> **WORK TO BE COMPLETED**:
Begin at the top of the following data. Copy each line exactly until you have copied the line containing "namespace Sys2Proof.Machine".

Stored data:
-- ==== Sys2Proof/Laws/KeepsFloor.lean ====
section
/-! SUPPORT. What each operation keeps (see Laws/Keeps.lean): the floor, the suspects, the resets, what follows by itself, and the access checks. -/

namespace Sys2Proof.Machine

theorem State.fillSlice_keeps {P : State → Prop} (c : Closed 0x4000000021 P) {s : State} {a2 : _} (h : P s) :
    P (State.fillSlice s a2) := by
  have c1 : Closed 0x1 P := c.mono rfl
  have c20 : Closed 0x20 P := c.mono rfl
  have c4000000001 : Closed 0x4000000001 P := c.mono rfl
  unfold State.fillSlice
  dsimp only
  refine State.send_keeps c20 ?_
  refine keeps_then ?_ ?_
  · refine State.putN_keeps c1 ?_
    refine State.abortScans_keeps c4000000001 ?_
    assumption
  · intro x40
    refine State.putN_keeps c1 ?_
    assumption

theorem State.setFp_keeps {P : State → Prop} (c : Closed 0x1 P) {s : State} {a2 : _} {a3 : _} (h : P s) :
    P (State.setFp s a2 a3) := by
  have c1 : Closed 0x1 P := c.mono rfl
  unfold State.setFp
  refine State.planChanged_keeps c1 ?_
  refine State.putN_keeps c1 ?_
  assumption

theorem State.showResets_keeps {P : State → Prop} (c : Closed 0x1 P) {s : State} (h : P s) :
    P (State.showResets s) := by
  have c1 : Closed 0x1 P := c.mono rfl
  unfold State.showResets
  dsimp only
  refine State.putN_keeps c1 ?_
  assumption

theorem State.addReset_keeps {P : State → Prop} (c : Closed 0x40000000000041 P) {s : State} {a2 : _} (h : P s) :
    P (State.addReset s a2) := by
  have c1 : Closed 0x1 P := c.mono rfl
  have c40000000000040 : Closed 0x40000000000040 P := c.mono rfl
  unfold State.addReset
  dsimp only
  refine State.showResets_keeps c1 ?_
  refine keeps_free_rcv c40000000000040 ?_
  assumption

theorem State.countFence_keeps {P : State → Prop} (c : Closed 0x20000000000 P) {s : State} {a2 : _} {a3 : _} (h : P s) :
    P (State.countFence s a2 a3) := by
  exact c .fenceCounts_ rfl _ _ _  h

theorem State.setAttic_keeps {P : State → Prop} (c : Closed 0x40000000000 P) {s : State} {a2 : _} {a3 : _} (h : P s) :
    P (State.setAttic s a2 a3) := by
  exact c .attic_ rfl _ _ _  h

theorem State.retireUnit_keeps {P : State → Prop} (c : Closed 0x81f01c0000200073 P) {s : State} {a2 : _} (h : P s) :
    P (State.retireUnit s a2).1 := by
  have c1 : Closed 0x1 P := c.mono rfl
  have c40000000000 : Closed 0x40000000000 P := c.mono rfl
  have c80000000000 : Closed 0x80000000000 P := c.mono rfl
  have c80000000000001 : Closed 0x80000000000001 P := c.mono rfl
  have c81f0100000200073 : Closed 0x81f0100000200073 P := c.mono rfl
  unfold State.retireUnit
  dsimp only
  split
  · dsimp only
    refine State.configItem_keeps c80000000000001 ?_
    refine State.putN_keeps c1 ?_
    refine State.setAttic_keeps c40000000000 ?_
    refine keeps_holes c80000000000 ?_
    assumption
  · dsimp only
    refine State.raise_keeps c81f0100000200073 ?_
    refine keeps_holes c80000000000 ?_
    assumption

theorem State.retireCore_keeps {P : State → Prop} (c : Closed 0x81f01c0000200073 P) {s : State} {a2 : _} {a3 : _} {a4 : _}
    (h : P s) :
    P (State.retireCore s a2 a3 a4) := by
  have c1 : Closed 0x1 P := c.mono rfl
  have c81f01c0000200073 : Closed 0x81f01c0000200073 P := c.mono rfl
  unfold State.retireCore
  dsimp only
  split
  · refine State.putN_keeps c1 ?_
    refine State.retireUnit_keeps c81f01c0000200073 ?_
    assumption
  · refine State.putN_keeps c1 ?_
    refine State.retireUnit_keeps c81f01c0000200073 ?_
    assumption

theorem State.setCoreStates_keeps {P : State → Prop} (c : Closed 0x1 P) {s : State} {a2 : _} {a3 : _} {a4 : _} (h : P s) :
    P (State.setCoreStates s a2 a3 a4) := by
  have c1 : Closed 0x1 P := c.mono rfl
  unfold State.setCoreStates
  refine State.putN_keeps c1 ?_
  refine keeps_foldl ?_ _ ?_
  · intro x40 x41 x42
    refine State.putN_keeps c1 ?_
    assumption
  · assumption

theorem State.takeCore_keeps {P : State → Prop} (c : Closed 0x81f0100103706073 P) {s : State} {a2 : _} (h : P s) :
    P (State.takeCore s a2) := by
  have c106031 : Closed 0x106031 P := c.mono rfl
  have c3402030 : Closed 0x3402030 P := c.mono rfl
  have c100000101606071 : Closed 0x100000101606071 P := c.mono rfl
  have c81f0100000206073 : Closed 0x81f0100000206073 P := c.mono rfl
  unfold State.takeCore
  refine State.dropRegenOn_keeps c106031 ?_
  refine State.endProbe_keeps c100000101606071 ?_
  refine State.endRuns_keeps c3402030 ?_
  refine State.loseProofsOn_keeps c81f0100000206073 ?_
  assumption

theorem State.fenceSteps_keeps {P : State → Prop} (c : Closed 0x81f05e1903706073 P) {s : State} {a2 : _} {a3 : _} {a4 : _}
    {a5 : _} (h : P s) :
    P (State.fenceSteps s a2 a3 a4 a5) := by
  have c1 : Closed 0x1 P := c.mono rfl
  have c20000000000 : Closed 0x20000000000 P := c.mono rfl
  have c401800000000 : Closed 0x401800000000 P := c.mono rfl
  have c100000000000000 : Closed 0x100000000000000 P := c.mono rfl
  have c120000000000041 : Closed 0x120000000000041 P := c.mono rfl
  have c81f0100103706073 : Closed 0x81f0100103706073 P := c.mono rfl
  have c81f01c0000200073 : Closed 0x81f01c0000200073 P := c.mono rfl
  unfold State.fenceSteps
  dsimp only
  refine State.setCoreStates_keeps c1 ?_
  refine State.setFp_keeps c1 ?_
  refine State.upProbe_keeps c100000000000000 ?_
  refine keeps_then ?_ ?_
  · refine keeps_idleFills_idleWaits_test c401800000000 ?_
    refine State.countFence_keeps c20000000000 ?_
    refine State.takeCore_keeps c81f0100103706073 ?_
    refine State.isolateCore_keeps c120000000000041 ?_
    assumption
  · intro x40
    refine State.retireCore_keeps c81f01c0000200073 ?_
    assumption

theorem State.claimCore_keeps {P : State → Prop} (c : Closed 0x81f0100103706073 P) {s : State} {a2 : _} (h : P s) :
    P (State.claimCore s a2) := by
  have c106031 : Closed 0x106031 P := c.mono rfl
  have c3402030 : Closed 0x3402030 P := c.mono rfl
  have c100000101606071 : Closed 0x100000101606071 P := c.mono rfl
  have c81f0100000206073 : Closed 0x81f0100000206073 P := c.mono rfl
  unfold State.claimCore
  refine State.dropRegenOn_keeps c106031 ?_
  refine State.endRuns_keeps c3402030 ?_
  refine State.loseProofsOn_keeps c81f0100000206073 ?_
  refine State.endProbe_keeps c100000101606071 ?_
  assumption

theorem State.fillIdle_keeps {P : State → Prop} (c : Closed 0x4800000021 P) {s : State} {a2 : _} (h : P s) :
    P (State.fillIdle s a2) := by
  have c800000000 : Closed 0x800000000 P := c.mono rfl
  have c4000000021 : Closed 0x4000000021 P := c.mono rfl
  unfold State.fillIdle
  refine State.fillSlice_keeps c4000000021 ?_
  refine keeps_idleFills c800000000 ?_
  assumption

theorem State.moveNumber_keeps {P : State → Prop} (c : Closed 0x100004400000001 P) {s : State} {a2 : _} {a3 : _} {a4 : _}
    (h : P s) :
    P (State.moveNumber s a2 a3 a4) := by
  have c1 : Closed 0x1 P := c.mono rfl
  have c400000000 : Closed 0x400000000 P := c.mono rfl
  have c4000000001 : Closed 0x4000000001 P := c.mono rfl
  have c100000000000000 : Closed 0x100000000000000 P := c.mono rfl
  unfold State.moveNumber
  dsimp only
  refine State.moveScans_keeps c4000000001 ?_
  refine State.put_keeps c1 ?_
  refine State.bump_keeps c1 ?_
  refine State.planChanged_keeps c1 ?_
  refine keeps_then ?_ ?_
  · split
    · refine keeps_idleMoves c400000000 ?_
      refine State.putN_keeps c1 ?_
      refine State.putN_keeps c1 ?_
      assumption
    · refine State.putN_keeps c1 ?_
      refine State.putN_keeps c1 ?_
      assumption
  · intro x40
    refine State.upProbe_keeps c100000000000000 ?_
    assumption

theorem State.takeIdle_keeps {P : State → Prop} (c : Closed 0x81f0105d03706073 P) {s : State} {a2 : _} {a3 : _} {a4 : _}
    (h : P s) :
    P (State.takeIdle s a2 a3 a4) := by
  have c1000000000 : Closed 0x1000000000 P := c.mono rfl
  have c4800000021 : Closed 0x4800000021 P := c.mono rfl
  have c100004400000001 : Closed 0x100004400000001 P := c.mono rfl
  have c81f0100103706073 : Closed 0x81f0100103706073 P := c.mono rfl
  unfold State.takeIdle
  dsimp only
  refine keeps_ite ?_ ?_
  · refine keeps_idleWaits c1000000000 ?_
    refine State.moveNumber_keeps c100004400000001 ?_
    refine State.claimCore_keeps c81f0100103706073 ?_
    assumption
  · refine State.fillIdle_keeps c4800000021 ?_
    refine State.moveNumber_keeps c100004400000001 ?_
    refine State.claimCore_keeps c81f0100103706073 ?_
    assumption

theorem State.idleFence_keeps {P : State → Prop} (c : Closed 0x81f0105d03706073 P) {s : State} {a2 : _} {a3 : _} {a4 : _}
    (h : P s) :
    P (State.idleFence s a2 a3 a4) := by
  have c2 : Closed 0x2 P := c.mono rfl
  have c400000000 : Closed 0x400000000 P := c.mono rfl
  have c81f0100000200073 : Closed 0x81f0100000200073 P := c.mono rfl
  have c81f0105d03706073 : Closed 0x81f0105d03706073 P := c.mono rfl
  unfold State.idleFence
  dsimp only
  split
  · split
    · refine State.raiseWith_keeps c81f0100000200073 ?_
      refine State.setContent_keeps c2 ?_
      refine State.takeIdle_keeps c81f0105d03706073 ?_
      assumption
    · refine State.raiseWith_keeps c81f0100000200073 ?_
      refine State.setContent_keeps c2 ?_
      refine keeps_idleMoves c400000000 ?_
      assumption
  · refine State.raiseWith_keeps c81f0100000200073 ?_
    refine State.setContent_keeps c2 ?_
    assumption

theorem State.cancelRestart_keeps {P : State → Prop} (c : Closed 0x8080100000000011 P) {s : State} {a2 : _} (h : P s) :
    P (State.cancelRestart s a2) := by
  have c11 : Closed 0x11 P := c.mono rfl
  have c8080100000000001 : Closed 0x8080100000000001 P := c.mono rfl
  unfold State.cancelRestart
  dsimp only
  refine State.dropArm_keeps c11 ?_
  refine keeps_ite ?_ ?_
  · refine State.nearMiss_keeps c8080100000000001 ?_
    assumption
  · assumption

theorem State.showSparing_keeps {P : State → Prop} (c : Closed 0x1 P) {s : State} {a2 : _} (h : P s) :
    P (State.showSparing s a2) := by
  have c1 : Closed 0x1 P := c.mono rfl
  unfold State.showSparing
  refine State.putN_keeps c1 ?_
  assumption

theorem State.upSparing_keeps {P : State → Prop} (c : Closed 0x2000 P) {s : State} {a2 : _} {a3 : _} {a4 : _} (h : P s) :
    P (State.upSparing s a2 a3 a4) := by
  have c2000 : Closed 0x2000 P := c.mono rfl
  unfold State.upSparing
  refine State.upDom_keeps c2000 ?_
  assumption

> **ANSWER**:
-- ==== Sys2Proof/Laws/KeepsFloor.lean ====
section
/-! SUPPORT. What each operation keeps (see Laws/Keeps.lean): the floor, the suspects, the resets, what follows by itself, and the access checks. -/

namespace Sys2Proof.Machine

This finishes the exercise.